▶ [Exercise requirements]: Somewhere below are a line with "(ih _ h.2 x hx)" and a later line with "exact ⟨⟨Nat.lt_of_le_of_lt hl". Output exactly those lines and all lines between them.

(Entries supplied Opens)

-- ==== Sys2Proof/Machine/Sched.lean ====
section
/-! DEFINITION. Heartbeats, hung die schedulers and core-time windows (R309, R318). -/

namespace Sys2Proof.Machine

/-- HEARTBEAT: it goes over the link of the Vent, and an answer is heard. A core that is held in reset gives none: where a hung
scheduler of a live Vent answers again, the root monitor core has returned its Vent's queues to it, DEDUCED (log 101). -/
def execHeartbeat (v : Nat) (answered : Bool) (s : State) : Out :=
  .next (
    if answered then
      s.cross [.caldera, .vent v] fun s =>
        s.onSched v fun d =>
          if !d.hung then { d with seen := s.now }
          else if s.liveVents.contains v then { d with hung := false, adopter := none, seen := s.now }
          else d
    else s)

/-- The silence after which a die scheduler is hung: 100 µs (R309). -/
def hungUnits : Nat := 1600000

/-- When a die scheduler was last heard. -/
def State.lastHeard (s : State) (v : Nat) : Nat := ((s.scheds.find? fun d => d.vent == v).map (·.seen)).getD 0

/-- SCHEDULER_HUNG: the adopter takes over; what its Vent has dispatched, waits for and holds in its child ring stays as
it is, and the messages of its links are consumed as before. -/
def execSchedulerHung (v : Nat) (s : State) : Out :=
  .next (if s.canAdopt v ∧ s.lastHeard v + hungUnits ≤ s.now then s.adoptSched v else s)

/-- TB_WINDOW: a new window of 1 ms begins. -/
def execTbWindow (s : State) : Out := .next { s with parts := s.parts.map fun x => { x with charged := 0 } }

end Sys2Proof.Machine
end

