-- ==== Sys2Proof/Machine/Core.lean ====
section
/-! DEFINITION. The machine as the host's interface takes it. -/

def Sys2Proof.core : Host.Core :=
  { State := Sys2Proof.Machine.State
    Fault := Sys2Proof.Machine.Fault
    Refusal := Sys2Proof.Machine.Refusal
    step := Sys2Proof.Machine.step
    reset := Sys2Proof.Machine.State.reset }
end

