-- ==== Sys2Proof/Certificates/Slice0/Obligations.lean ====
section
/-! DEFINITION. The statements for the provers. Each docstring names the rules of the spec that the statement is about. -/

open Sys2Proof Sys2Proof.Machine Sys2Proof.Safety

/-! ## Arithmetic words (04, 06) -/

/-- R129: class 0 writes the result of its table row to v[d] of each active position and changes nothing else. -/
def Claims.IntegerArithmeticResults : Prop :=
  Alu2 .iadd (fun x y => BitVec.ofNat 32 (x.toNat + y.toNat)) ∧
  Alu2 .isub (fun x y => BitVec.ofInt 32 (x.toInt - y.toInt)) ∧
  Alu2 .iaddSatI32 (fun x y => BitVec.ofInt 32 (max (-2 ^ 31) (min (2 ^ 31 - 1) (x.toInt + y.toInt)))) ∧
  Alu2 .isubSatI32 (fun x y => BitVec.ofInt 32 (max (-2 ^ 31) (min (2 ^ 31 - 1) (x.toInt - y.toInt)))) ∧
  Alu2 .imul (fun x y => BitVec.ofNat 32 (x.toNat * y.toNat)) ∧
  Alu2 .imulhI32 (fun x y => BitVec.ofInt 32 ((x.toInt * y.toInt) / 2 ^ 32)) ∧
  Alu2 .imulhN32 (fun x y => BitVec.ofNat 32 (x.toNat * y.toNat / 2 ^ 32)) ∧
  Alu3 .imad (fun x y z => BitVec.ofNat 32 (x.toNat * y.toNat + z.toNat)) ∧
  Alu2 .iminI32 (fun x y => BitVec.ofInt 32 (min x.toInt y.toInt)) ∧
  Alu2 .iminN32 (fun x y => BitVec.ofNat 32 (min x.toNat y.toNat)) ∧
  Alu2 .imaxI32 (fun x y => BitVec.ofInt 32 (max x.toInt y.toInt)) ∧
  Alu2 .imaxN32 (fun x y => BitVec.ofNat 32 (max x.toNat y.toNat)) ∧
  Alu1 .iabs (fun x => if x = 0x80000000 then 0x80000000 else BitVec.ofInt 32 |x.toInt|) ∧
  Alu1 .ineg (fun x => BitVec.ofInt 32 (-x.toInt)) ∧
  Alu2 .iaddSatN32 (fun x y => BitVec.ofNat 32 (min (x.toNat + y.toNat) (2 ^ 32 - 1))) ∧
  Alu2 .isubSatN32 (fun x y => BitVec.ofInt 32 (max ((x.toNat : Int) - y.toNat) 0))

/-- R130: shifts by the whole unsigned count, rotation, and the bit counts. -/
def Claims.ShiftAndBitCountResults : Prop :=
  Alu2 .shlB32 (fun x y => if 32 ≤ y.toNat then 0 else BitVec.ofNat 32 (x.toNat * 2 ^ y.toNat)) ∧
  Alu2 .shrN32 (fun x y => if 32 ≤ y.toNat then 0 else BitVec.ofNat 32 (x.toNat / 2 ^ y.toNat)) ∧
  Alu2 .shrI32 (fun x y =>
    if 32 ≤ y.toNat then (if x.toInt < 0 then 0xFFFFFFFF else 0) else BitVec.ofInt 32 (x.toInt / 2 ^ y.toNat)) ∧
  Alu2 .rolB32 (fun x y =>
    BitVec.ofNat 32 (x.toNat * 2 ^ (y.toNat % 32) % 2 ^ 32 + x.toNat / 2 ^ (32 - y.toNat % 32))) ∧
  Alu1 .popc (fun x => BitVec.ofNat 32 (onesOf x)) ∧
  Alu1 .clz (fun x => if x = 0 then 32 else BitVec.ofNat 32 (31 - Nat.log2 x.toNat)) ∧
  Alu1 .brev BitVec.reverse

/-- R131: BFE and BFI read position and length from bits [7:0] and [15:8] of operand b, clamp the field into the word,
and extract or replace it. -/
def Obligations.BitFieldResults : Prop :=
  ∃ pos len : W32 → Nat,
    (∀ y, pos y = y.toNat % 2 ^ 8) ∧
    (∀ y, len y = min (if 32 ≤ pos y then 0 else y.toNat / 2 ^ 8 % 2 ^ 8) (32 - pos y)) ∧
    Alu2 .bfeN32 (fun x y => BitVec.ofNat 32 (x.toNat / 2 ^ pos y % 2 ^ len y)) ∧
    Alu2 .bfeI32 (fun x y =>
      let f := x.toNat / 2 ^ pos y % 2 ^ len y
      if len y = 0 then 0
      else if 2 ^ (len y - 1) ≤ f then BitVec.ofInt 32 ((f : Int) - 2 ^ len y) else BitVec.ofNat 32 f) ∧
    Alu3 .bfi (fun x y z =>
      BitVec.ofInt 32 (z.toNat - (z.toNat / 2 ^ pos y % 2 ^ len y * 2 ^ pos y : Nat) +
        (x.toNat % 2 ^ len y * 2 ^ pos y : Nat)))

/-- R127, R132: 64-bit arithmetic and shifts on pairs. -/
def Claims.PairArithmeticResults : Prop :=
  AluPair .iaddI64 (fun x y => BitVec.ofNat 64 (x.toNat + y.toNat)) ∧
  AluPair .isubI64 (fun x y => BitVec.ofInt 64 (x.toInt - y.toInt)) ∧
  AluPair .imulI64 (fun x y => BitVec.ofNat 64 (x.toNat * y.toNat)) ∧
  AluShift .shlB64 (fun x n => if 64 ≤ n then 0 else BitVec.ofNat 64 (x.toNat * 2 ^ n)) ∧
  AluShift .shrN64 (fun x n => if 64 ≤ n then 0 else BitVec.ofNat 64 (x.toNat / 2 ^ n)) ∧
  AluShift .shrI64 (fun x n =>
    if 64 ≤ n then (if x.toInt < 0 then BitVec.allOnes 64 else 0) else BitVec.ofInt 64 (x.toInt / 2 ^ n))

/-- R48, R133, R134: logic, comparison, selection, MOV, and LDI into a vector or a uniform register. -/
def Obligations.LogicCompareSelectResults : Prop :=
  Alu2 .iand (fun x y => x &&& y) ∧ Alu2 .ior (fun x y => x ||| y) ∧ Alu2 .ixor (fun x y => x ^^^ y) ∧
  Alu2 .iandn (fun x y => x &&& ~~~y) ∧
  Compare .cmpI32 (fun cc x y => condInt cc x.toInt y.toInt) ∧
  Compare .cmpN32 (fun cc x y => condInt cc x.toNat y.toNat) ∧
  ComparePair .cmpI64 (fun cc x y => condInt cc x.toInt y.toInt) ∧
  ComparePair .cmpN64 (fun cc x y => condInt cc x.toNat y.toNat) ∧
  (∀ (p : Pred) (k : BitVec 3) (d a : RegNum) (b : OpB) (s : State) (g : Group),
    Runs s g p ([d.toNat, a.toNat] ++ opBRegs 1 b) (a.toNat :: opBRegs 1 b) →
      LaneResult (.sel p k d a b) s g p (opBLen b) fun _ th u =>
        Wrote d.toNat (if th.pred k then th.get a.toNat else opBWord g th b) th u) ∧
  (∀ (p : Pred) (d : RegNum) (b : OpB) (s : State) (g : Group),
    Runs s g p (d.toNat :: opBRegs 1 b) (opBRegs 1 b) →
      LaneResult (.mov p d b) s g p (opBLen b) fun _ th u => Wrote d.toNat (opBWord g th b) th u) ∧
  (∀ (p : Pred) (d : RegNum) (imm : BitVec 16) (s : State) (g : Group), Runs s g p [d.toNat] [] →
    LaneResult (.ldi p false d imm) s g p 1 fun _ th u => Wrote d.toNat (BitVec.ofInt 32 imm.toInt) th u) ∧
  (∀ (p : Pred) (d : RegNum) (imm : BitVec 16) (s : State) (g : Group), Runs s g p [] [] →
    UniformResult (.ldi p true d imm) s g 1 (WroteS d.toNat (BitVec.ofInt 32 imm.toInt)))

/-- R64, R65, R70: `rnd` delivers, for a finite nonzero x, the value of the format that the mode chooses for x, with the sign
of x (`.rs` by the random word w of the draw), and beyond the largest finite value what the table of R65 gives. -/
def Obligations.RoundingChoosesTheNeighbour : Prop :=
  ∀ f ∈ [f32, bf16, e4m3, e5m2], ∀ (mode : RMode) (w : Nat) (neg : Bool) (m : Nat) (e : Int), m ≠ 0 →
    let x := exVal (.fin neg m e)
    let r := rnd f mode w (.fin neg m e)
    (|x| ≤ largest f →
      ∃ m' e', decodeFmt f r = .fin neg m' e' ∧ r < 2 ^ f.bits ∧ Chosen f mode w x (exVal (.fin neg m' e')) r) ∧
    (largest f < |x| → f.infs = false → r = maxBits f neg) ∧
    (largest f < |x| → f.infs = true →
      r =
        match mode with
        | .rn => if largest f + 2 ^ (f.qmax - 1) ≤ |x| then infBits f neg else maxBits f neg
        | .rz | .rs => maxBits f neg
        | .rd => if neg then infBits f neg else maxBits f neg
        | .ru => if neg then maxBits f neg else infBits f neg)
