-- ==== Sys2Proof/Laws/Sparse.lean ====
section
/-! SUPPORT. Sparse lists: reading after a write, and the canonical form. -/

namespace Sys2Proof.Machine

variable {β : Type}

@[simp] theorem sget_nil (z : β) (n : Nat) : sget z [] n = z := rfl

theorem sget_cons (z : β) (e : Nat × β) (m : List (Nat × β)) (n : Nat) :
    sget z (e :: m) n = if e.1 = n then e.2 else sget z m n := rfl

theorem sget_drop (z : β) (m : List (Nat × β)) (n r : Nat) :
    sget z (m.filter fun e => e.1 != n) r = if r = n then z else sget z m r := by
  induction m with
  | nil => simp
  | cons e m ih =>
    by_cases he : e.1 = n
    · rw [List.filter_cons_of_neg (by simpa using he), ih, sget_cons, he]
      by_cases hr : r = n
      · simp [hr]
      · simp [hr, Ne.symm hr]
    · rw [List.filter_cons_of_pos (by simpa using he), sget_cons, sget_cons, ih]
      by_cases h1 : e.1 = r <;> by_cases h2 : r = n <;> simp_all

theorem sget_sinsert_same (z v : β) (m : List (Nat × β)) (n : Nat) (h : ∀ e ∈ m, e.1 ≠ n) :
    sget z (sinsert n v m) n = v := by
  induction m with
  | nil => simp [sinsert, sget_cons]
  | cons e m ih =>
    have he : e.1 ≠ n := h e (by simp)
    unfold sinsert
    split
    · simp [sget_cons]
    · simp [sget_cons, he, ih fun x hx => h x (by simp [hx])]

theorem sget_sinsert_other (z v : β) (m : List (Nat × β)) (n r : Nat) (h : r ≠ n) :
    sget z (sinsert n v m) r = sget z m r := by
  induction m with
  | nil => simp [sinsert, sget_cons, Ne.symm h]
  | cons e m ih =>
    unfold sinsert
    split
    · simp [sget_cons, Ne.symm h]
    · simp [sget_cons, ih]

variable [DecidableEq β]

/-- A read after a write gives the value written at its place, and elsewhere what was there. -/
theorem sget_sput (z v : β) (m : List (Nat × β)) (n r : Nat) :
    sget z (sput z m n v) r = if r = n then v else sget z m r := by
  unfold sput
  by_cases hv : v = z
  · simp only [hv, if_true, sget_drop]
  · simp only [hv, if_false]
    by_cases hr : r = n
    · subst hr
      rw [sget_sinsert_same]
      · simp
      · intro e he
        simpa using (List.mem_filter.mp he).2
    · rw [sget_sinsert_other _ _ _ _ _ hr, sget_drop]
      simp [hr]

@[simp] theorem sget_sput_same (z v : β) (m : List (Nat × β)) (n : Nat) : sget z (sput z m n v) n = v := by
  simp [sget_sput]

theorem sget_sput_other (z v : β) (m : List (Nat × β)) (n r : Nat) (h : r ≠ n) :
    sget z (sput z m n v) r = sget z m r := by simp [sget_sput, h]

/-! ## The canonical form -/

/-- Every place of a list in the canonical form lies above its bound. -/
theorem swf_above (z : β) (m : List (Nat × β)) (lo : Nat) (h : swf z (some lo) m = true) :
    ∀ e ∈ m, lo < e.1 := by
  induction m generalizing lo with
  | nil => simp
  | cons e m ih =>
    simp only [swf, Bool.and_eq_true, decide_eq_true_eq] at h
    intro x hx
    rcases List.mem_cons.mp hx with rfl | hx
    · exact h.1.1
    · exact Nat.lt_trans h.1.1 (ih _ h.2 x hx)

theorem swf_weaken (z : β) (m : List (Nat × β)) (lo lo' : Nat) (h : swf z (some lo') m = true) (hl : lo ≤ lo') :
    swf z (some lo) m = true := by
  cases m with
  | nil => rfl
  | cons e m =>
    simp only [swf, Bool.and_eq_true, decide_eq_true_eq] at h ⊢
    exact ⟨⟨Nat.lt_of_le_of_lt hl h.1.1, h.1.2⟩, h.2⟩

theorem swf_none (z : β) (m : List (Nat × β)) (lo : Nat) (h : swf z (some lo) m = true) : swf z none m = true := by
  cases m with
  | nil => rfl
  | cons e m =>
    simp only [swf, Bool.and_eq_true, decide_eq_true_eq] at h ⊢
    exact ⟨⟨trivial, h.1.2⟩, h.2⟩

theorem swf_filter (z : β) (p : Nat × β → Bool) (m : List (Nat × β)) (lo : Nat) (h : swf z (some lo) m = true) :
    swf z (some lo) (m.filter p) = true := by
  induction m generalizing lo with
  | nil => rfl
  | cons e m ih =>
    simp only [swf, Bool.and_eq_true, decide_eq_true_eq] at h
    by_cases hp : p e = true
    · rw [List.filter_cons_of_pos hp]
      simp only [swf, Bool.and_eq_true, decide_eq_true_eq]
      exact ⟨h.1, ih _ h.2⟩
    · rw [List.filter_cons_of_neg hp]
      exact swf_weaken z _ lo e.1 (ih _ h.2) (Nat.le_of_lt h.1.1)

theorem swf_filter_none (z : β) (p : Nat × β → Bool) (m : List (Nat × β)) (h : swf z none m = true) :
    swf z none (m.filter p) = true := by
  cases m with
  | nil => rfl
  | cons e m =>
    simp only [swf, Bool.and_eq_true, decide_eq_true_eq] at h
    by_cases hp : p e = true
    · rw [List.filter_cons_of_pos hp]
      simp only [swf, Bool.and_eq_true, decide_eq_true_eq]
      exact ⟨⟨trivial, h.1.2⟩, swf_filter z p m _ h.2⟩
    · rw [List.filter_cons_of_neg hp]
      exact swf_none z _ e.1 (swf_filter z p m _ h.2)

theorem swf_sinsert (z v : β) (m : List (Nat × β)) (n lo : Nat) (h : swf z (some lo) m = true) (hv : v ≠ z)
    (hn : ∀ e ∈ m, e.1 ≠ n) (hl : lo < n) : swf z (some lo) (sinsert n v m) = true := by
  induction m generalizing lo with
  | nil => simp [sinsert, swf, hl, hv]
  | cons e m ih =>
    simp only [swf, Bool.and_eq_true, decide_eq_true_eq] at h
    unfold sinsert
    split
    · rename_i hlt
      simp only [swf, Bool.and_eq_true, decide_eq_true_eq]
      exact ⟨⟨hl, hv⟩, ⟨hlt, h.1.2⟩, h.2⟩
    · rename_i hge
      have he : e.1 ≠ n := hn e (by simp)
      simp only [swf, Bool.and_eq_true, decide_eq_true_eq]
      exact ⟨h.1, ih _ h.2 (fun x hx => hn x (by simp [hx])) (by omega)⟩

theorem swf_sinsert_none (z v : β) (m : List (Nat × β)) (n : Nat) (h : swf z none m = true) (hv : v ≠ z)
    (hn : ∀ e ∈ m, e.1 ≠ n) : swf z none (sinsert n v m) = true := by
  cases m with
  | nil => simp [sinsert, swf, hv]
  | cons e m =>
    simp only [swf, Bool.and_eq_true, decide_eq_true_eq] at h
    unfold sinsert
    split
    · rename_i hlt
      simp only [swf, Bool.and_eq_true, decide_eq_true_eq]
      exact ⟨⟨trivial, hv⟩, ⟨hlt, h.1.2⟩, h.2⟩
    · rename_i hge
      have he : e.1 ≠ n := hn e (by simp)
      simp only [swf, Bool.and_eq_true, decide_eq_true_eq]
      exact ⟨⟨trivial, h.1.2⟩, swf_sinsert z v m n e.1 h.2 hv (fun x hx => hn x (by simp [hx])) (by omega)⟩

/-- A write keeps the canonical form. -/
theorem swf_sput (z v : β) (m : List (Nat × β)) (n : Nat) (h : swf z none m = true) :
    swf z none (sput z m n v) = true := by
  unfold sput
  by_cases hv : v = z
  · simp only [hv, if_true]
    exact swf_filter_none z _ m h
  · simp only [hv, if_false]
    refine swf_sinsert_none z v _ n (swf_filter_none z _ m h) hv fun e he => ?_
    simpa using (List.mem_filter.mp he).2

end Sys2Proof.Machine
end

(Entries supplied Closes)

▶ [Response box]:
    · exact Nat.lt_trans h.1.1 (ih _ h.2 x hx)

theorem swf_weaken (z : β) (m : List (Nat × β)) (lo lo' : Nat) (h : swf z (some lo') m = true) (hl : lo ≤ lo') :
    swf z (some lo) m = true := by
  cases m with
  | nil => rfl
  | cons e m =>
    simp only [swf, Bool.and_eq_true, decide_eq_true_eq] at h ⊢
    exact ⟨⟨Nat.lt_of_le_of_lt hl h.1.1, h.1.2⟩, h.2⟩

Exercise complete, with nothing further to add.